Last Updated: Friday, 26 May 2023, 13:32 GMT

Concern about death threats against those observing appeal hearings in Serge Maheshe murder case

Publisher Reporters Without Borders
Publication Date 21 April 2008
Cite as Reporters Without Borders, Concern about death threats against those observing appeal hearings in Serge Maheshe murder case, 21 April 2008, available at: https://www.refworld.org/docid/480f10351a.html [accessed 31 May 2023]
DisclaimerThis is not a UNHCR publication. UNHCR is not responsible for, nor does it necessarily endorse, its content. Any views expressed are solely those of the author or publisher and do not necessarily reflect those of UNHCR, the United Nations or its Member States.

Reporters Without Borders is very worried about death threats that were sent anonymously by SMS message on 17 and 19 April to four independent observers who are monitoring the appeal hearings of four people convicted of the June 2007 murder of journalist Serge Maheshe in the eastern city Bukavu. The appeals are being heard by a Bukavu military court.

"The harassment of these four observers, whose work is essential for the truth to emerge, is completely unacceptable and very disturbing," the press freedom organisation said. "There are people who from the very outset have done everyone possible to prevent justice being done in this case and their actions are going from bad to worse. The government needs to finally take this seriously. It has the means of identifying and punishing those responsible for these threats. It must be done without delay."

The four observers are Dieudonné Sango, vice-president of the Congo Provincial Network of Human Rights Organisations (Reprodhoc), Jean-Paul Ngongo of the NGO "Voice of Those Without Voice and Without Freedom," lawyer Jean Bedel of the Congolese Institute for Justice and Peace (ICJP) and Sophie Roudil, Bukavu representative of the NGO International Protection.

All four received the same SMS message shortly after 8 pm on 17 April from the mobile number +243 85 32 10 208. It said: "Don't worry. He who laughs last laughs longest. Those who have done so much to discredit this trial will pay for its outcome with their own blood. We are in the Congo. Be seeing you."

The message's four recipients are observing the appeal hearings that have been conducted in an very questionable manner since 6 February. They are part of an independent collective of 30 local organisations which is backed by International Protection and which issues a note after each hearing detailing the anomalies and irregularities that have constantly been observed.

The notes issued by the observers have been widely reported in the Congolese news media. During the 19 and 26 March hearings, they elicited angry comments from the presiding judge about "pointless" pressure on the court. The chief prosecutor, Capt.

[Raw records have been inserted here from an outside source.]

/-- R135: the product by the tables is the reference product. -/
def Obligations.TableProductIsTheProduct : Prop :=
  ∀ h x : Block, gfMult (buildTables h).1 (buildTables h).2 x = gfMulRef x h

/-- R137: GHASH_UPDATE completes, writes no register, and takes the data 16 bytes at a time, a last partial block zero-padded: XOR into
the accumulator, then multiply. Empty data gives the accumulator back. -/
def Obligations.GhashUpdateTakesPaddedBlocks : Prop :=
  ∀ (s : State) (c : Context) (d : List Byte) (a : Block), s.current = some c →
    exec (.ghashUpdate d a) s = .next (s.deliver c (.block
      ((List.range ((d.length + 15) / 16)).foldl
        (fun a k => gfMult c.hh c.hl (a ^^^ blockOfBytes ((d.drop (16 * k)).take 16))) a)))

/-- R140: GHASH_ABSORB completes, XORs the byte into byte GH_PEND of ACC, and multiplies on the 16th byte; it writes ACC and GH_PEND and
no other register. -/
def Obligations.GhashAbsorbTakesOneByte : Prop :=
  ∀ (s : State) (c : Context) (b : Byte), s.current = some c →
    ∃ x : Block,
      (∀ i, i < 16 → blockByte x i = if i = c.ghPend.toNat then blockByte c.acc i ^^^ b else blockByte c.acc i) ∧
      (c.ghPend = 15 →
        exec (.ghashAbsorb b) s = .next (s.deliver { c with acc := gfMult c.hh c.hl x, ghPend := 0 } .registersOnly)) ∧
      (c.ghPend ≠ 15 →
        exec (.ghashAbsorb b) s = .next (s.deliver { c with acc := x, ghPend := c.ghPend + 1 } .registersOnly))

/-- R141: GHASH_FLUSH completes; it writes nothing while GH_PEND = 0, and else multiplies ACC and clears GH_PEND. -/
def Obligations.GhashFlushClosesTheBlock : Prop :=
  ∀ (s : State) (c : Context), s.current = some c →
    (c.ghPend = 0 → exec .ghashFlush s = .next (s.deliver c .registersOnly)) ∧
    (c.ghPend ≠ 0 →
      exec .ghashFlush s = .next (s.deliver { c with acc := gfMult c.hh c.hl c.acc, ghPend := 0 } .registersOnly))

/-- R142: the chunking law. -/
def Obligations.AbsorbThenFlushIsGhashUpdate : Prop :=
  ∀ (c : Context) (chunks : List (List Byte)), c.ghPend = 0 →
    (ghashFlush (chunks.foldl (fun c d => d.foldl ghashAbsorb c) c)).acc = ghashUpdate c.hh c.hl chunks.flatten c.acc ∧
    (ghashFlush (chunks.foldl (fun c d => d.foldl ghashAbsorb c) c)).ghPend = 0

/-! ## IVDeriver -/

/-- R160, R161, R163: DERIVE_J0 completes on every IV of 1 to 2^29 - 1 bytes and writes no register. A 12-byte IV gives IV || 00000001,
whatever the tables; any other IV is hashed, then the block BE64(0) || BE64(8 * len). -/
def Obligations.DeriveJ0ByIvLength : Prop :=
  ∀ (s : State) (c : Context) (iv : List Byte), s.current = some c → 1 ≤ iv.length → iv.length ≤ 2 ^ 29 - 1 →
    (iv.length = 12 →
      ∃ j : Block, exec (.deriveJ0 iv) s = .next (s.deliver c (.block j)) ∧
        (∀ i, i < 12 → blockByte j i = iv.getD i 0) ∧ j.toNat % 2 ^ 32 = 1) ∧
    (iv.length ≠ 12 →
      exec (.deriveJ0 iv) s = .next (s.deliver c (.block
        (gfMult c.hh c.hl (ghashUpdate c.hh c.hl iv 0 ^^^ BitVec.ofNat 128 (8 * iv.length))))))

/-! ## CounterCodec -/

/-- R180: INC32 completes, writes no register, leaves bytes 0 to 11, and adds 1 modulo 2^32 to the last four. -/
def Obligations.Inc32WrapsInTheLastFourBytes : Prop :=
  ∀ (s : State) (c : Context) (b : Block), s.current = some c →
    ∃ n : Block, exec (.inc32 b) s = .next (s.deliver c (.block n)) ∧
      n.toNat / 2 ^ 32 = b.toNat / 2 ^ 32 ∧ n.toNat % 2 ^ 32 = (b.toNat % 2 ^ 32 + 1) % 2 ^ 32

/-- R181: CTR_CRYPT completes on every input and from every registers, in closed form. Byte j of the output is byte j of the input
under byte (KS_OFF + j) mod 16 of keystream block floor((KS_OFF + j)/16), where block 0 of an open block is KS and every other block n is
E(K, INC32^n(J0)); J0, KS and KS_OFF are written, KS only where a block starts, and no other register. In a context
without a valid key of 128, 192 or 256 bits, that the key in use is the first KEY_BITS/8 bytes of KEY is the model's choice (log 23). -/
def Obligations.CtrCryptClosedForm : Prop :=
  ∀ (s : State) (c : Context) (d : List Byte), s.current = some c →
    ∃ stream : Nat → Block,
      (∀ n, stream n =
        if n = 0 ∧ c.ksOff ≠ 0 then c.ks else Config.blockCipher (keyInUse c) (inc32Iter n c.j0)) ∧
      exec (.ctrCrypt d) s = .next (s.deliver
        { c with
          j0 := inc32Iter ((c.ksOff.toNat + d.length) / 16) c.j0
          ksOff := BitVec.ofNat 4 ((c.ksOff.toNat + d.length) % 16)
          ks := if d = [] then c.ks else stream ((c.ksOff.toNat + d.length - 1) / 16) }
        (.bytes (d.mapIdx fun j b => b ^^^ blockByte (stream ((c.ksOff.toNat + j) / 16)) ((c.ksOff.toNat + j) % 16))))

/-- R182: the keystream law for the UPDATEs of one message. From a context in STARTED with KS_OFF = 0, the outputs of UPDATEs of any
chunks together are the payload under E(K, INC32^(1 + floor(j/16))(J0))[j mod 16], and each output has the length of its input. -/
def Obligations.KeystreamOfAMessage : Prop :=
  ∀ (s : State) (c : Context) (chunks : List (List Byte)), s.current = some c →
    c.msgState = .started → c.ksOff = 0 → c.dataLen = 0 → chunks.flatten.length ≤ maxDataBytes →
    ∃ t rs, execAll (updates chunks) s = some (t, rs) ∧
      (rs.map (·.out)).flatten = crypted (keyInUse c) c.j0 chunks.flatten ∧
      rs.map (fun r => r.out.length) = chunks.map List.length ∧
      ∀ r ∈ rs, r.status = .ok

/-- R183: CTR_SINGLE_BLOCK completes, is E(K, J) ^ X, and writes no register. In a context without a valid key of 128, 192 or 256 bits,
that the key in use is the first KEY_BITS/8 bytes of KEY is the model's choice (log 23). -/
def Obligations.CtrSingleBlockIsOneBlock : Prop :=
  ∀ (s : State) (c : Context) (j x : Block), s.current = some c →
    exec (.ctrSingleBlock j x) s = .next (s.deliver c (.block (Config.blockCipher (keyInUse c) j ^^^ x)))

/-- R184: the payload limit is at most 2^32 - 2 blocks; under it the payload counters are pairwise distinct and none is J0_ORIG; the last
four bytes may still wrap inside a message. -/
def Obligations.PayloadCountersAreDistinct : Prop :=
  (∀ n, n ≤ maxDataBytes → (n + 15) / 16 ≤ 2 ^ 32 - 2) ∧
  (∀ (j0Orig : Block) (m m' : Nat), 1 ≤ m → m < m' → m' ≤ 2 ^ 32 - 2 →
    inc32Iter m j0Orig ≠ inc32Iter m' j0Orig ∧ inc32Iter m j0Orig ≠ j0Orig ∧ inc32Iter m' j0Orig ≠ j0Orig) ∧
  (∃ (j0Orig : Block) (m : Nat), 1 ≤ m ∧ m + 1 ≤ 2 ^ 32 - 2 ∧
    (inc32Iter m j0Orig).toNat % 2 ^ 32 = 2 ^ 32 - 1 ∧ (inc32Iter (m + 1) j0Orig).toNat % 2 ^ 32 = 0)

Dieudonné Kabembe, has warned the observers that they risk being prosecuted for "attacking the judiciary."

After the four observers filed a complaint about the threatening SMS message, three of them - Sango, Ngongo and Bedel - received another one on 19 April. It said: "Complaint? A counter-attack? Hum !!! OK. The strongest will win. It is just a question of time. The die have been cast. Good luck." Roudil meanwhile got a message saying: "With all respect, you are RESPONSIBLE for what will HAPPEN."

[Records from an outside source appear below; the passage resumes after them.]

-- ==== Sys2Proof/Tests/Slice0.lean ====
section
/-! SUPPORT. Tests: ill-formed terms, command words written out from 30_encoding.md, vectors of 95_test_vectors.md that hold for every
block cipher, and a witness for the hypotheses of every statement. -/

namespace Sys2Proof.Tests

open Sys2Proof Sys2Proof.Machine

/-! ## Helpers -/

/-- The `n` bytes of a number written in hex as the vectors write them, byte 0 first. -/
def hexBytes (n v : Nat) : List Byte := (List.range n).map fun i => BitVec.ofNat 8 (v / 256 ^ (n - 1 - i))

/-- The machine with one context, number 0, at `c`. -/
def stateWith (c : Context) : State := { State.reset with contexts := [(0, some c)] }

/-- The machine with a stream. -/
def stateOn (stream : List PortEvent) : State := { State.reset with stream := stream }

/-- The status an outcome shows. -/
def statusOf : Host.Outcome State Fault Refusal → Option Status
  | .next t => t.response.map (·.status)
  | _ => none

/-- The registers of context 0 in an outcome. -/
def contextOf : Host.Outcome State Fault Refusal → Option Context
  | .next t => lookupSlot t.contexts 0
  | _ => none

/-- OUT in an outcome. -/
def outOf : Host.Outcome State Fault Refusal → Option (List Byte)
  | .next t => t.response.map (·.out)
  | _ => none

/-- What a datapath operation handed back. -/
def resultOf : Host.Outcome State Fault Refusal → Option Result
  | .next t => t.result
  | _ => none

def h0 : Block := 0x66e94bd4ef8a2c3b884cfa59ca342b2e
def hKT : Block := 0xb83b533708bf535d0aa6e52980d53b78
def keyKT : List Byte := hexBytes 16 0xfeffe9928665731c6d6a8f9467308308
def iv3 : List Byte := hexBytes 12 0xcafebabefacedbaddecaf888
def iv5 : List Byte := hexBytes 8 0xcafebabefacedbad
def a4 : List Byte := hexBytes 20 0xfeedfacedeadbeeffeedfacedeadbeefabaddad2
def c4 : List Byte :=
  hexBytes 60 0x42831ec2217774244b7221b784d0d49ce3aa212f2c02a4e035c17e2329aca12e21d514b25466931c7d8f6a5aac84aa051ba30b396a0aac973d58e091
def t4 : List Byte := hexBytes 16 0x5bc94fbc3221a5db94fae95ae7121a47
def t4Flipped : List Byte := hexBytes 16 0x5bc94fbc3221a5db94fae95ae7121a46

/-- A context in KEYED with the tables of `h`. -/
def keyed (h : Block) : Context :=
  { Context.reset with
    msgState := .keyed, keyBits := 128, keyValid := true, hh := (buildTables h).1, hl := (buildTables h).2 }

/-- A context in STARTED with the tables of `h`, as START with IV3 leaves it. -/
def started (h : Block) : Context :=
  { keyed h with
    msgState := .started, mode := .encrypt
    j0 := 0xcafebabefacedbaddecaf88800000001, j0Orig := 0xcafebabefacedbaddecaf88800000001 }

/-- The context of program P2 after its step 4. -/
def afterSeven : Context :=
  { started hKT with
    msgState := .updating, acc := 0x8fc43cdeef87214ee4bb044c88150352, ghPend := 7
    j0 := 0xcafebabefacedbaddecaf88800000002, ks := 0x9bb22ce7d9f372c1ee2b28722b25f206, ksOff := 7
    aadLen := 20, adDone := true, dataLen := 7 }

/-! ## WellFormed: an ill-formed term for each check -/

theorem test_wf_set_key : (Instr.setKey 128 (some (zeroBytes 15))).wf = false ∧ (Instr.setKey 128 (some (zeroBytes 16))).wf = true := by
  decide
theorem test_wf_start : (Instr.start .encrypt 12 (some (zeroBytes 11))).wf = false ∧ (Instr.start .encrypt 12 none).wf = true := by
  decide
theorem test_wf_update_ad : (Instr.updateAd 1 (some [])).wf = false ∧ (Instr.updateAd 1 (some [7])).wf = true := by decide
theorem test_wf_update : (Instr.update 0 (some [1])).wf = false ∧ (Instr.update 1 (some [1])).wf = true := by decide
theorem test_wf_crypt_and_tag :
    (Instr.cryptAndTag .encrypt 1 (some []) 0 none 0 none 16).wf = false ∧
    (Instr.cryptAndTag .encrypt 1 (some [1]) 1 (some []) 0 none 16).wf = false ∧
    (Instr.cryptAndTag .encrypt 1 (some [1]) 1 (some [2]) 1 (some []) 16).wf = false ∧
    (Instr.cryptAndTag .encrypt 1 (some [1]) 1 (some [2]) 1 (some [3]) 16).wf = true := by
  decide
theorem test_wf_auth_decrypt :
    (Instr.authDecrypt 1 (some []) 0 none 0 none 4 none).wf = false ∧
    (Instr.authDecrypt 1 none 1 (some []) 0 none 4 none).wf = false ∧
    (Instr.authDecrypt 1 none 1 none 1 (some []) 4 none).wf = false ∧
    (Instr.authDecrypt 1 none 1 none 1 none 4 (some [1])).wf = false ∧
    (Instr.authDecrypt 1 none 1 none 1 none 4 (some [1, 2, 3, 4])).wf = true := by
  decide
theorem test_wf_derive_j0 :
    (Instr.deriveJ0 []).wf = false ∧ (Instr.deriveJ0 [1]).wf = true ∧
    (Instr.deriveJ0 (List.replicate (2 ^ 29) 0)).wf = false := by
  refine ⟨by decide, by decide, ?_⟩
  simp only [Instr.wf, List.length_replicate]
  decide
theorem test_wf_tag_compare :
    (Instr.tagCompare (zeroBytes 16) (zeroBytes 16) 3).wf = false ∧ (Instr.tagCompare (zeroBytes 17) (zeroBytes 17) 17).wf = false ∧
    (Instr.tagCompare (zeroBytes 4) (zeroBytes 16) 5).wf = false ∧ (Instr.tagCompare (zeroBytes 16) (zeroBytes 4) 5).wf = false ∧
    (Instr.tagCompare (zeroBytes 4) (zeroBytes 4) 4).wf = true := by
  decide
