-- ==== Sys2Proof/Syntax.lean ====
section
/-! DEFINITION. The instructions: one constructor for each row of spec/opcode_table.json, the 221 instruction words of the PVZ opcode map (02_encoding R28, R41) and the 126 steps of the machine's other agents (95_what_each_step_holds). -/
namespace Sys2Proof

/-- The fields of an R-format word (R28); op and FN are fixed by the constructor. -/
structure RF where
  /-- chain bit C, bit 31 -/
  c : Bool
  d : BitVec 6
  a : BitVec 6
  b : BitVec 6
  /-- transient bit T, bit 3 -/
  t : Bool
  pg : BitVec 3
  deriving DecidableEq, Repr

/-- The fields of an X-, M- or T-format word (R28). In the M format b holds W (5:3) and S (2:0), in the T format AOP (5:2) and AW (1:0). -/
structure XF where
  c : Bool
  d : BitVec 6
  a : BitVec 6
  b : BitVec 6
  la : BitVec 4
  pg : BitVec 3
  deriving DecidableEq, Repr

/-- The fields of a B-format word (R28). -/
structure BF where
  c : Bool
  off : BitVec 22
  pg : BitVec 3
  deriving DecidableEq, Repr

/-- A remote load, store, atomic or reduction arriving over the fabric (R324). kind: 0 load, 1 store, 2 atomic, 3 reduction. -/
structure RemoteAccess where
  pod : Nat
  device : Nat
  tag : Nat
  asid : Nat
  va : Nat
  kind : Nat
  size : Nat
  aop : Nat
  aw : Nat
  data : List Byte
  op2 : List Byte
  deriving DecidableEq, Repr

/-- A bulk packet arriving over the fabric (R330). op: 0 put, 1 get, 2 reduction; count: contributed bytes (R320); marks: ranges of the payload that arrive marked poisoned, offset and length (R100). -/
structure BulkPacket where
  pod : Nat
  device : Nat
  tag : Nat
  asid : Nat
  op : Nat
  red : Nat
  va : Nat
  len : Nat
  count : Nat
  raise : Option Nat
  data : List Byte
  marks : List (Nat × Nat) := []
  deriving DecidableEq, Repr

/-- An RSTV message (R340): the sender (within the device the name of its home gang, R341), target name, register, lane mask, one value for each of the 32 lanes, poison of the values and the release stamp of R343. -/
structure Message where
  tag : Nat
  sender : Nat
  name : Dword
  reg : Nat
  mask : BitVec 32
  vals : List Word
  psn : BitVec 32
  tm : Option Nat
  rel : Bool
  deriving DecidableEq, Repr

The news editor of UN-backed Radio Okapi's regional office in Bukavu, Maheshe was gunned down as he was leaving a friend's home in a residential district of Bukavu at around 9 p.m. on 13 June 2007. He was about to get into his UN-marked car when he and two close friends were approached by two men in civilian dress armed with Kalashnikov assault rifles, who ordered them to lie on the ground. One of them shot Maheshe twice in the legs and three times in the chest.

Aged 31, Maheshe had been working for Radio Okapi since 2002 and had become one of the leading members of the local press community.

Two men with a history of petty crime, Freddy Bisimwa Matabaro and Mugisho Rwezangabo Mastakila, were sentenced to death by a Bukavu military court on 28 August 2007 for Maheshe's murder. To widespread stupefaction, the court at the same time also passed the death sentence on the two friends of Maheshe who were with him at the time, Serge Muhima and Alain Mulimbi Shamavu.

The court based its convictions solely on the "confessions" made by Matabaro and Mastakila and their testimony that Maheshe's two friends were the instigators. No motive for the murder and no material evidence was produced. When issuing its verdict, the court acknowledged that many aspects of the case were unclear.

In a letter dated 8 September 2007, Matabaro and Mastakila accused two military judges of bribing them to say they shot Maheshe at the behest of his two friends. They claimed in the letter, a copy of which is held by Reporters Without Borders, that the two judges provided them with evidence to support this story and promised them they would be allowed to travel to South Africa and would receive a regular income.